/-- R283 to R287, R560, R561: the delivery of a model descriptor, its grant and its unload. R290 to R294: a switch
begins with MODEL_BIND and goes through its phases. -/
def Obligations.ModelCommandsComplete : Prop :=
  (∀ (s : State) (h : CmdHdr) (m : Nat), ByOperator s h →
    (∀ (length : Nat) (fs : List Nat) (d1 : Dev), m ≤ 31 → length % 64 = 0 → 128 ≤ length → length ≤ 0xFFFFFFC0 →
      (model s.dev m).img.st = 0 → allocOwnMany s.dev false 0 (ceilDiv length 65536) = .ok (fs, d1) →
      exec (.modelLoad h m length) s = did s (reply (setModel d1 m
        { Model.empty with img := { st := 1, length := length, frames := fs, digest := [] } }) h 0x0201 stOk)) ∧
    (∀ (offset : Nat) (data : List Byte), (model s.dev m).img.st = 1 → offset % 16 = 0 → data ≠ [] → data.length ≤ 65536 →
      offset + data.length ≤ (model s.dev m).img.length →
      exec (.modelData h m offset data) s =
        did s (reply (imageWrite s.dev (model s.dev m).img 3 offset data) h 0x0202 stOk)) ∧
    (∀ (digest : List Byte), (model s.dev m).img.st = 1 → badAmong s.dev (model s.dev m).img.frames = none →
      sha256 (imageAll s.dev (model s.dev m).img) = digest →
      (descrFault (imageAll s.dev (model s.dev m).img) = none →
        exec (.modelCommit h m digest) s = did s (reply (setModel s.dev m { model s.dev m with
          img := { (model s.dev m).img with st := 2, digest := digest },
          desc := some (descrFrom (imageAll s.dev (model s.dev m).img)), mask := 1,
          map := (descrFrom (imageAll s.dev (model s.dev m).img)).layers.map fun _ => 0 }) h 0x0203 stOk)) ∧
      (∀ o, descrFault (imageAll s.dev (model s.dev m).img) = some o →
        exec (.modelCommit h m digest) s =
          did s (replyBody s.dev h 0x0203 (stw stParam 0) (leBytes 4 o ++ leBytes 12 0)))) ∧
    (m ≤ 31 → (model s.dev m).img.st ≠ 0 →
      ((model s.dev m).img.st = 2 → modelNamed s.dev m = false ∧ (s.dev.mdl.pipes.any fun p => p.2.bound == some m) = false ∧
        (s.dev.mdl.switches.any fun w => w.model == m) = false) →
      let d1 := dropAdapters (dropBooks (freeFrames s.dev (model s.dev m).img.frames) m) m
      exec (.modelUnload h m) s = did s (reply { d1 with mdl.slots := tdel d1.mdl.slots m } h 0x0204 stOk)) ∧
    (m ≤ 31 → (model s.dev m).img.st = 0 → exec (.modelUnload h m) s = did s (reply s.dev h 0x0204 stOk)) ∧
    (∀ (mask : BitVec 256), m ≤ 31 → (model s.dev m).img.st = 2 →
      (s.dev.sess.any fun q => q.2.st != .free && q.2.model == m && !(mask ||| 1).getLsbD (ownerOf s.dev q.1)) = false →
      exec (.modelGrant h m mask) s =
        did s (reply (setModel s.dev m { model s.dev m with mask := mask ||| 1 }) h 0x0205 stOk) ∧
      (mask ||| 1).getLsbD 0 = true)) ∧
  (∀ (s : State) (h : CmdHdr) (first size m : Nat),
    (ByOperator s h → firstFail (bindChecks s.dev first size m) = none →
      let w : Switch :=
        { cmd := h, first := first, size := size, model := m, phase := 0, start := h.tick, phaseTick := s.dev.tick }
      let d1 := { s.dev with mdl.switches := s.dev.mdl.switches ++ [w], pwr.busySimmer := true }
      m = 0xFF ∨ windowUsed d1 ≤ windowSize d1 → exec (.modelBind h first size m) s = did s d1) ∧
    (∀ (w : Switch) (failed : Option Nat), Serving s → (s.dev.mdl.switches.find? fun w => w.first == first) = some w →
      let d1 := { s.dev with pwr.busySimmer := true }
      (w.phase = 0 → groupBusy d1 w = false → w.start < s.dev.tick → w.model = 0xFF →
        exec (.switchPhaseEnd first failed) s = did s (endSwitch d1 w none stOk)) ∧
      (w.phase = 0 → groupBusy d1 w = false → w.start < s.dev.tick → w.model ≠ 0xFF →
        exec (.switchPhaseEnd first failed) s =
          did s (setSwitch d1 { w with phase := if coreThere d1 w then 2 else 1, phaseTick := s.dev.tick })) ∧
      (w.phase = 1 → w.phaseTick + coreGranules s.dev w.model ≤ s.dev.tick →
        exec (.switchPhaseEnd first failed) s = did s (setSwitch d1 { w with phase := 2, phaseTick := s.dev.tick })) ∧
      (w.phase = 2 → w.phaseTick + 6 * w.size ≤ s.dev.tick →
        exec (.switchPhaseEnd first failed) s = did s (setSwitch d1 { w with phase := 3, phaseTick := s.dev.tick })) ∧
      (w.phase = 3 → w.phaseTick + 46 ≤ s.dev.tick →
        exec (.switchPhaseEnd first none) s =
          did s (bump (endSwitch d1 w (some w.model) stOk) Addr.ADP_SWITCH_CNT)) ∧
      (∀ k, w.phase = 3 → w.phaseTick + 46 ≤ s.dev.tick → k < w.size →
        exec (.switchPhaseEnd first (some k)) s =
          did s (endSwitch (setPipe d1 (w.first + k) { pipe d1 (w.first + k) with st := 3 }) w none
            (stw stInternal k)))))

**Goal of the exercise:** Set down, exactly as they appear above, all lines from the one that has "(∀ o, descrFault" down to the one that has "(m ≤ 31 → (model s.dev m).img.st ≠ 0 →", including those two and no others.

**Written answer:**
      (∀ o, descrFault (imageAll s.dev (model s.dev m).img) = some o →
        exec (.modelCommit h m digest) s =
          did s (replyBody s.dev h 0x0203 (stw stParam 0) (leBytes 4 o ++ leBytes 12 0)))) ∧
    (m ≤ 31 → (model s.dev m).img.st ≠ 0 →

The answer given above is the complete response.